More useful is the stiff gauge paper used for making posters and high-density polythene bags, she says. "Such polythene paper is common as a filler material in the packaging boxes of glassware," she says. There have been many interesting moments in her trade when this mother of two raised eyebrows by rushing to rescue burning waste paper from compost heaps.

"People actually burn money when they torch polythene bags, old newspapers and calendars," she says. And once as she walked along a street with her husband, Humphrey Wainaina, someone threw a bundle of high-density polyphone bags into a dustbin. "I rushed for the windfall and my husband quickly melted away, fearing to be associated with my scavenging habits," she says.

After collecting her polythene papers, Wainaina washes and sorts them according to their colour theme. "The next step is to cut them into long cords for weaving," she says. She often combines strips with bright colours to weave flashy bags and softer hues for more subdued colour tones. "When a bag is finished, it would take you a very close look to discern that it is not a commercially produced one but made from polythene cords," she says.

She displays her finished products at her workshop, from where local and foreign clients come to buy. The bags retail from Sh400 to Sh500 depending on size. "I also make fast-moving clutch purses from recycled newspapers," she says. She adds that she can weave one bag per day but larger ones take up to three days.

"When demand is high I often employe extra hands to help me, she says. Wainaina has tried her hand in many things. "I once worked with a paint selling company before running a hotel, a shop and a tailoring business in Gilgil, she says.

"But my turning point came in 2004 when I attended a one day paperwork seminar at Kongoni in Naivasha," she says.

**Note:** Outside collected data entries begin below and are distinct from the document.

/-! ### modSext -/

@[simp] theorem State.modSext_waves (f : Sextant → Sextant) : (s.modSext f).waves = s.waves := rfl
@[simp] theorem State.modSext_teams (f : Sextant → Sextant) : (s.modSext f).teams = s.teams := rfl
@[simp] theorem State.modSext_pipes (f : Sextant → Sextant) : (s.modSext f).pipes = s.pipes := rfl
@[simp] theorem State.modSext_ctxs (f : Sextant → Sextant) : (s.modSext f).ctxs = s.ctxs := rfl
@[simp] theorem State.modSext_nrgs (f : Sextant → Sextant) : (s.modSext f).nrgs = s.nrgs := rfl
@[simp] theorem State.modSext_keyrings (f : Sextant → Sextant) : (s.modSext f).keyrings = s.keyrings := rfl
@[simp] theorem State.modSext_flights (f : Sextant → Sextant) : (s.modSext f).flights = s.flights := rfl
@[simp] theorem State.modSext_mem (f : Sextant → Sextant) : (s.modSext f).mem = s.mem := rfl
@[simp] theorem State.modSext_bad (f : Sextant → Sextant) : (s.modSext f).bad = s.bad := rfl
@[simp] theorem State.modSext_errs (f : Sextant → Sextant) : (s.modSext f).errs = s.errs := rfl
@[simp] theorem State.modSext_lost (f : Sextant → Sextant) : (s.modSext f).lost = s.lost := rfl
@[simp] theorem State.modSext_l1 (f : Sextant → Sextant) : (s.modSext f).l1 = s.l1 := rfl
@[simp] theorem State.modSext_l2 (f : Sextant → Sextant) : (s.modSext f).l2 = s.l2 := rfl
@[simp] theorem State.modSext_ro (f : Sextant → Sextant) : (s.modSext f).ro = s.ro := rfl
@[simp] theorem State.modSext_icache (f : Sextant → Sextant) : (s.modSext f).icache = s.icache := rfl
@[simp] theorem State.modSext_tlb (f : Sextant → Sextant) : (s.modSext f).tlb = s.tlb := rfl
@[simp] theorem State.modSext_migrations (f : Sextant → Sextant) : (s.modSext f).migrations = s.migrations := rfl
@[simp] theorem State.modSext_expands (f : Sextant → Sextant) : (s.modSext f).expands = s.expands := rfl
@[simp] theorem State.modSext_pkgid (f : Sextant → Sextant) : (s.modSext f).pkgid = s.pkgid := rfl
@[simp] theorem State.modSext_fenced (f : Sextant → Sextant) : (s.modSext f).fenced = s.fenced := rfl
@[simp] theorem State.modSext_running (f : Sextant → Sextant) : (s.modSext f).running = s.running := rfl
@[simp] theorem State.modSext_dies (f : Sextant → Sextant) : (s.modSext f).dies = s.dies := rfl
@[simp] theorem State.modSext_clusters (f : Sextant → Sextant) : (s.modSext f).clusters = s.clusters := rfl
@[simp] theorem State.modSext_resvs (f : Sextant → Sextant) : (s.modSext f).resvs = s.resvs := rfl
@[simp] theorem State.modSext_grids (f : Sextant → Sextant) : (s.modSext f).grids = s.grids := rfl
@[simp] theorem State.modSext_scheds (f : Sextant → Sextant) : (s.modSext f).scheds = s.scheds := rfl
@[simp] theorem State.modSext_hubRot (f : Sextant → Sextant) : (s.modSext f).hubRot = s.hubRot := rfl
@[simp] theorem State.modSext_jobs (f : Sextant → Sextant) : (s.modSext f).jobs = s.jobs := rfl
@[simp] theorem State.modSext_saved (f : Sextant → Sextant) : (s.modSext f).saved = s.saved := rfl
@[simp] theorem State.modSext_journal (f : Sextant → Sextant) : (s.modSext f).journal = s.journal := rfl
@[simp] theorem State.modSext_replays (f : Sextant → Sextant) : (s.modSext f).replays = s.replays := rfl
@[simp] theorem State.modSext_harts (f : Sextant → Sextant) : (s.modSext f).harts = s.harts := rfl
@[simp] theorem State.modSext_held (f : Sextant → Sextant) : (s.modSext f).held = s.held := rfl
@[simp] theorem State.modSext_handles (f : Sextant → Sextant) : (s.modSext f).handles = s.handles := rfl
@[simp] theorem State.modSext_gens (f : Sextant → Sextant) : (s.modSext f).gens = s.gens := rfl
@[simp] theorem State.modSext_cmds (f : Sextant → Sextant) : (s.modSext f).cmds = s.cmds := rfl
@[simp] theorem State.modSext_hubUp (f : Sextant → Sextant) : (s.modSext f).hubUp = s.hubUp := rfl
@[simp] theorem State.modSext_sext (f : Sextant → Sextant) : (s.modSext f).sext = f s.sext := rfl
@[simp] theorem State.modSext_tildors (f : Sextant → Sextant) : (s.modSext f).tildors = s.tildors := rfl
@[simp] theorem State.modSext_domain (f : Sextant → Sextant) : (s.modSext f).domain = s.domain := rfl
@[simp] theorem State.modSext_standby (f : Sextant → Sextant) : (s.modSext f).standby = s.standby := rfl
@[simp] theorem State.modSext_map2 (f : Sextant → Sextant) : (s.modSext f).map2 = s.map2 := rfl
@[simp] theorem State.modSext_map1 (f : Sextant → Sextant) : (s.modSext f).map1 = s.map1 := rfl
@[simp] theorem State.modSext_agenda (f : Sextant → Sextant) : (s.modSext f).agenda = s.agenda := rfl
@[simp] theorem State.modSext_turn (f : Sextant → Sextant) : (s.modSext f).turn = s.turn := rfl
@[simp] theorem State.modSext_cur (f : Sextant → Sextant) : (s.modSext f).cur = s.cur := rfl
@[simp] theorem State.modSext_curHart (f : Sextant → Sextant) : (s.modSext f).curHart = s.curHart := rfl
@[simp] theorem State.modSext_freeCtr (f : Sextant → Sextant) : (s.modSext f).freeCtr = s.freeCtr := rfl
@[simp] theorem State.modSext_uid (f : Sextant → Sextant) : (s.modSext f).uid = s.uid := rfl
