/-- An access that passes, the last that lies in the window, one that is misaligned, and one past the run in lane 1. -/
def memPlaces (n : Nat) : List (Nat × Nat × Nat × Nat × Nat) :=
  [(0, 0, 8, 0, 0), (4096 - n, 0, 8, 0, 0), (0, 4096, 7, 0, 1)] ++ if n = 1 then [] else [(0, 1, 7, 1, 0)]

def memAll (i : Instr) (t : Tag) (sl : Slot) (m : MemOp) (ok : Lane → Bool) : Bool :=
  (memPlaces m.bytes).all fun e => memB (memDemo i t e.1 e.2.1) sl memF m ok e.2.2

/-- The hypotheses of every case of a memory instruction are met. -/
def MemAll (i : Instr) (t : Tag) (sl : Slot) (m : MemOp) (ok : Lane → Prop) : Prop :=
  ∀ e ∈ memPlaces m.bytes, MemMeets (memDemo i t e.1 e.2.1) sl memF m ok e.2.2

theorem memAll_of {i : Instr} {t : Tag} {sl : Slot} {m : MemOp} {okB : Lane → Bool} {ok : Lane → Prop} (hp : ∀ x, okB x = true → ok x)
    (h : memAll i t sl m okB = true) : MemAll i t sl m ok := fun e he => mem_of hp (List.all_eq_true.mp h e he)

theorem witness_Loads :
    (∀ e ∈ loadTable, MemAll (e.2.1 memF) .i32 (slotM e.1 memF ((List.range e.2.2.1).map (8 + ·)) (8 % e.2.2.1 != 0))
      (loadSpec (4 * e.2.2.1) 4 (if e.2.2.2.2 then View.ownPath else View.l1Path) ((List.range e.2.2.1).map (8 + ·)) fun b => (List.range e.2.2.1).map fun j => (8 + j, ⟨wordAt b j, e.2.2.2.1⟩))
      fun _ => True) ∧
    (∀ e ∈ narrowTable, MemAll (e.2.1 memF) .i32 (slotM e.1 memF [8] false)
      (loadSpec e.2.2.1 e.2.2.1 View.l1Path [8] fun b => [(8, ⟨e.2.2.2.2 b, e.2.2.2.1⟩)]) fun _ => True) ∧
    MemAll (.ldAddr memF) .i32 (slotM 0x08C memF [8, 9] false)
      (loadSpec 8 8 View.l1Path [8, 9] fun b => [(8, ⟨wordAt b 0, .addr⟩), (9, ⟨wordAt b 1, .addr⟩)]) (fun _ => True) ∧
    MemAll (.lda memF) .i32 (slotM 0x097 memF [8] false)
      { loadSpec 4 4 (fun _ => .coherent) [8] (fun b => [(8, ⟨wordAt b 0, .i32⟩)]) with sync := true } (fun _ => True) := by
  refine ⟨fun e he => memAll_of (okB := fun _ => true) (by simp) ?_, fun e he => memAll_of (okB := fun _ => true) (by simp) ?_,
    memAll_of (okB := fun _ => true) (by simp) (by decide +kernel), memAll_of (okB := fun _ => true) (by simp) (by decide +kernel)⟩ <;> revert e <;> decide +kernel

theorem witness_Stores : ∀ e ∈ storeTable, MemAll (e.2.1 memF) .f32 (slotM e.1 memF ((List.range e.2.2.1).map (8 + ·)) (8 % e.2.2.1 != 0))
    (storeSpec 8 e.2.2.1 e.2.2.2.1 e.2.2.2.2.2) fun x => e.2.2.2.2.1 = false → ∀ j < e.2.2.1, (x.reg (8 + j)).tag ≠ .none := by
  refine fun e he => memAll_of (okB := fun x => (List.range e.2.2.1).all fun j => (x.reg (8 + j)).tag != .none) (fun x h _ j hj => ?_) ?_
  · simpa using List.all_eq_true.mp h j (List.mem_range.mpr hj)
  · revert e; decide +kernel

/-- What an atomic's checks depend on. -/
def rmwDemo : MemOp := { bytes := 4, align := 4, kind := .atomic, sync := true, dest := [8], check := fun _ => .ok (), perform := fun s _ _ _ _ => (s, some []) }

/-- The tag of the data register of an atomic's demo. -/
def atomicTag (t : Option Tag) : Tag := t.getD .f16x2

theorem witness_Atomics :
    (∀ e ∈ atomicTable, MemAll (e.2.1 memF) (atomicTag e.2.2.1) (slotM e.1 memF [8] false) rmwDemo
      fun x => match e.2.2.1 with | some t => (x.reg 8).tag = t | none => (x.reg 8).tag ≠ .none) ∧
    MemAll (.acas memF) .i32 (slotM 0x0A9 memF [8, 9] false) rmwDemo fun x => (x.reg 8).tag ≠ .none ∧ (x.reg 9).tag ≠ .none := by
  refine ⟨fun e he => memAll_of (okB := fun x => match e.2.2.1 with | some t => (x.reg 8).tag == t | none => (x.reg 8).tag != .none)
      (fun x h => by split at h <;> simpa using h) ?_,
    memAll_of (okB := fun x => (x.reg 8).tag != .none && (x.reg 9).tag != .none) (fun x h => by simpa using h) (by decide +kernel)⟩
  revert e; decide +kernel

/-- A slot without sources or data. -/
def fenceF : MFmt := ⟨0#6, 8#4, 0#3, .reg 0#6, 0#2⟩

/-- WIN w0 of the pair g9 : g8 with its length in g1. -/
def winDemo (hi lo n : Nat) (g : State → State := id) : State :=
  demo (.win memF) [(1, ⟨BitVec.ofNat 32 n, .i32⟩), (8, ⟨BitVec.ofNat 32 lo, .addr⟩), (9, ⟨BitVec.ofNat 32 hi, .addr⟩)] g

def winSlot : Slot := slotM0 0x0AD memF [.reg 1#6] [8, 9] false

/-- A root table whose first entry leads to a page of 64 GiB at frame 0, with every permission. -/
def paged (s : State) : State := { s with mem := [(0, 1#8), (1, 16#8), (4096, 0x1F#8)] }

def leafB : Xlat → Bool | .leaf _ _ => true | .fault _ => false

theorem witness_Windows :
    (∀ e ∈ ([(0x400000, 0, 1), (0x3F0000, 0, 1), (0x3FFFFF, 0xFFE01000, 1), (0x3FFFFF, 0xFFE00FFF, 1), (0x3FFFFF, 0xFFE00000, 0), (0, 0x40000, 64),
        (0x3EFFFF, 0xFFFFFFFF, 9)] : List (Nat × Nat × Nat)),
      ∃ v s' pa pb x, Reads (winDemo e.1 e.2.1 e.2.2) v winSlot s' pa pb x ∧ (∀ y ∈ [Src.reg 1#6], x.readable true y) ∧
        (x.reg 8).tag = .addr ∧ (x.reg 9).tag = .addr ∧ v.thr.winBusy 0 = false ∧ (s'.scratchOf v.w).2 = 4096 ∧
        ((x.reg 9).bits ++ (x.reg 8).bits).toNat = 2 ^ 32 * e.1 + e.2.1 ∧
        (e.1 ≤ 0x3EFFFF → leafB (s'.translate v.w.die v.w.ctx (2 ^ 32 * e.1 + e.2.1)).2 = false)) ∧
    (∃ v s' pa pb x, Reads (winDemo 0 0x40000 64 paged) v winSlot s' pa pb x ∧ (∀ y ∈ [Src.reg 1#6], x.readable true y) ∧
      (x.reg 8).tag = .addr ∧ (x.reg 9).tag = .addr ∧ v.thr.winBusy 0 = false ∧
      leafB (s'.translate v.w.die v.w.ctx ((x.reg 9).bits ++ (x.reg 8).bits).toNat).2 = true) ∧
    (∀ w ∈ [win0, Window.invalid], ∃ v, Issues (demo (.winq fenceF) [] (withWin w)) v (slotM0 0x0AE fenceF [] [0] false) ∧
      v.thr.winBusy 0 = false ∧ v.thr.wins[0]? = some w) := by
  refine ⟨fun e he => ?_, reads_of (by decide +kernel), fun w hw => ⟨_, issues_of ?_, ?_⟩⟩
  · simp only [List.mem_cons, List.not_mem_nil, or_false] at he
    rcases he with rfl | rfl | rfl | rfl | rfl | rfl | rfl <;> exact reads_of (by decide +kernel)
  all_goals revert w; decide +kernel

theorem witness_FencesAndLines :
    (∀ e ∈ ([(0x0AA, .fenceAcq), (0x0AB, .fenceRel), (0x0AC, .fenceAr)] : List (Nat × (MFmt → Instr))),
      ∃ v, Issues (demo (e.2 fenceF) []) v (slotM0 e.1 fenceF [] [] false)) ∧ State.reset.memOk = true ∧
    ∀ e ∈ ([(0x0AF, .pfetch), (0x0B0, .clean), (0x0B1, .inval)] : List (Nat × (MFmt → Instr))),
      Meets (memDemo (e.2 ⟨0#6, 8#4, 0#3, .reg 1#6, 0#2⟩) .i32 128 256) (slotM e.1 ⟨0#6, 8#4, 0#3, .reg 1#6, 0#2⟩ [] false)
        (fun x => x.readable true (.reg 1#6)) ∧
      (vw (memDemo (e.2 ⟨0#6, 8#4, 0#3, .reg 1#6, 0#2⟩) .i32 128 256)).thr.winBusy 0 = false := by
  refine ⟨fun e he => ⟨_, issues_of ?_⟩, by decide, fun e he => ⟨meets_of (fun x => readable_of) ?_, ?_⟩⟩ <;> revert e <;> decide +kernel

/-- The state in which an instruction leaves the machine. -/
def after (i : Instr) (s : State) : State := match exec i s with | .next t => t | _ => s

/-- Windows, offset, size and alignment of an access: every clause about a lane's checks at its bounds. The last component says which. -/
def resolveCases : List (Window × Nat × Nat × Nat × Nat) :=
  let scr (b n : Nat) : Window := ⟨true, true, BitVec.ofNat 54 b, BitVec.ofNat 31 n, false, 0#57, 0#17⟩
  let page (b : Nat) (run : Bool) : Window := ⟨true, false, BitVec.ofNat 54 b, 4096#31, run, 0x200000#57, 0x1F#17⟩
  [(Window.invalid, 0, 4, 4, 0), (scr 0 64, 0xFFFFFFFF, 4, 4, 1), (scr 0 64, 61, 4, 1, 1), (scr 2 64, 60, 4, 4, 2), (scr 4 64, 60, 4, 4, 3),
    (page 0 true, 3, 4, 4, 4), (page 0x3F000000000000 false, 0, 4, 4, 5), (page 0x3FFFFFFFDFFFF0 false, 12, 4, 4, 5), (page 0 true, 0x80000000, 4, 4, 5),
    (page 0x3FFFFFFFE00000 false, 4096, 4, 4, 6), (page 0x3FFFFFFFE00000 false, 4092, 4, 4, 7), (page 0 true, 4092, 4, 4, 8), (page 0 true, 0, 1, 1, 8)]

/-- The clause that a window, an offset, a size and an alignment fall under, for a scratchpad of 4096 bytes. -/
def resolveClause (w : Window) (o : Word) (z al : Nat) : Nat :=
  let va : BitVec 64 := w.base.setWidth 64 + o.signExtend 64
  if !w.valid then 0
  else if w.kind then
    (if o.toInt < 0 || w.limit.toNat < o.toNat + z then 1 else if (w.base.toNat + o.toNat) % al ≠ 0 then 2 else 3)
  else if va.toNat % al ≠ 0 then 4
  else if 2 ^ 54 ≤ va.toNat || (0x3F000000000000 ≤ va.toNat && va.toNat < 0x3FFFFFFFE00000) then 5
  else if 0x3FFFFFFFE00000 ≤ va.toNat then (if 4096 < va.toNat - 0x3FFFFFFFE00000 + z then 6 else 7)
  else if w.run && 0 ≤ o.toInt && o.toNat + z ≤ w.limit.toNat && 0 < z then 8 else 9

/-- A thread with a tokened operation outstanding. -/
theorem op_of {t : State} (h : ((t.view ⟨State.reset.uid + 1, none⟩).any fun v => v.thr.ops.any fun o =>
      v.thr.ops.find? (·.k == o.k) == some o && o.kind != .push && decide (o.tok.toNat < 8)) = true) :
    ∃ v o, t.view ⟨State.reset.uid + 1, none⟩ = some v ∧ v.thr.ops.find? (·.k == o.k) = some o ∧ o.kind ≠ .push ∧ o.tok.toNat < 8 := by
  obtain ⟨v, hv, h⟩ := Option.any_eq_true _ _ |>.mp h
  obtain ⟨o, -, h⟩ := List.any_eq_true.mp h
  simp only [Bool.and_eq_true, beq_iff_eq, bne_iff_ne, decide_eq_true_eq] at h
  exact ⟨v, o, hv, h.1.1, h.1.2, h.2⟩

theorem witness_AccessChecks :
    (∀ e ∈ resolveCases, let s := demo (.nop r0) [] (withWin e.1)
      (s.thrOf (vw s)).wins[0]? = some e.1 ∧ 0 < e.2.2.2.1 ∧ (s.scratchOf (vw s).w).2 = 4096 ∧
        resolveClause e.1 (BitVec.ofNat 32 e.2.1) e.2.2.1 e.2.2.2.1 = e.2.2.2.2) ∧
    (∃ c, (demo (.nop r0) []).ctx? (vw (demo (.nop r0) [])).w.ctx = some c ∧ c.rkey.getLsbD 0 = true ∧ c.wkey.getLsbD 63 = true ∧
      (demo (.nop r0) []).inRegion (vw (demo (.nop r0) [])).w 0 4 = true ∧ (demo (.nop r0) []).frozenIn 0x200000 4 = false) ∧
    ((0x1F#17).extractLsb' 5 6).toNat = 0 ∧ (0x1F#17).getLsbD 2 = true ∧ (0x1F#17).getLsbD 14 = false ∧ (0x1B#17).getLsbD 2 = false ∧
    (∃ v, (demo (.nop r0) []).view v.iss = some v ∧ v.inh = false) ∧
    (∀ t ∈ [after (.ldI32 ⟨8#6, 7#4, 0#3, .reg 1#6, 0#2⟩) (memDemo (.ldI32 ⟨8#6, 7#4, 0#3, .reg 1#6, 0#2⟩) .i32 0 4),
        after (.win ⟨8#6, 0#4, 1#3, .reg 1#6, 0#2⟩) (demo (.win ⟨8#6, 0#4, 1#3, .reg 1#6, 0#2⟩)
          [(1, ⟨64#32, .i32⟩), (8, ⟨0x40000#32, .addr⟩), (9, ⟨0#32, .addr⟩)] paged)],
      ∃ v o, t.view ⟨State.reset.uid + 1, none⟩ = some v ∧ v.thr.ops.find? (·.k == o.k) = some o ∧ o.kind ≠ .push ∧ o.tok.toNat < 8) := by
  refine ⟨by decide +kernel, ⟨Ctx.system, by decide +kernel⟩, by decide, by decide, by decide, by decide, ⟨vw (demo (.nop r0) []), by decide +kernel⟩, fun t ht => ?_⟩
  exact op_of (by revert t; decide +kernel)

A mzungu visitor took the participants through various skills in making things out of paper, she says.

Financial strides

And as often happens in entrepreneurship, Wainaina did not think much of the business potential of her new skills until a year later. She bumped into a lady who had participated in the same seminar. She said she had just sold a few necklaces made of paperwork for Sh6,000," she says .

She probed her further and realised that she had made great financial strides with the paper work skills. "Ignorance of the potential of one’s trade skills is a bad thing," she says. "I made a few necklaces and gave them to a curio shop operator to display and they all sold out."

She has since learnt her lessons and gone full throttle into making bags and necklaces from recycled paper and has never looked back since. "I am now able to meet my family’s domestic budget from this job," she says. But while Mrs Wainaina can make bags, earrings and kiondo from recycled materials, her mainstay are necklaces.

And these start from the requisite "beads" made from waste paper. As with bags, she strips down paper into long stands and which she rolls into cylinders that are conical in the middle with a string running through them. "I apply a finishing of a clear varnish to stiffen the ‘beads’ and make them waterproof," she says.

Wainaina then assembles the beads into a chain and puts a commercially made stopper bead where the necklace can be opened and closed. "In this trade, creativity is everything.

It comes in handy when sorting out the beads in colours that can combine with a wide range of women’s clothes," she says. She sells the necklaces from Sh50 to Sh400 depending on size.

And moving with the times, she is also assembling shorter chains for wearing around the legs and also multipurpose necklaces that can double up as bangles when tied around the wrists. Wainaina complains that local buyers often bargain hard whereas foreigners pay handsomely for the effort and art that they see in her products.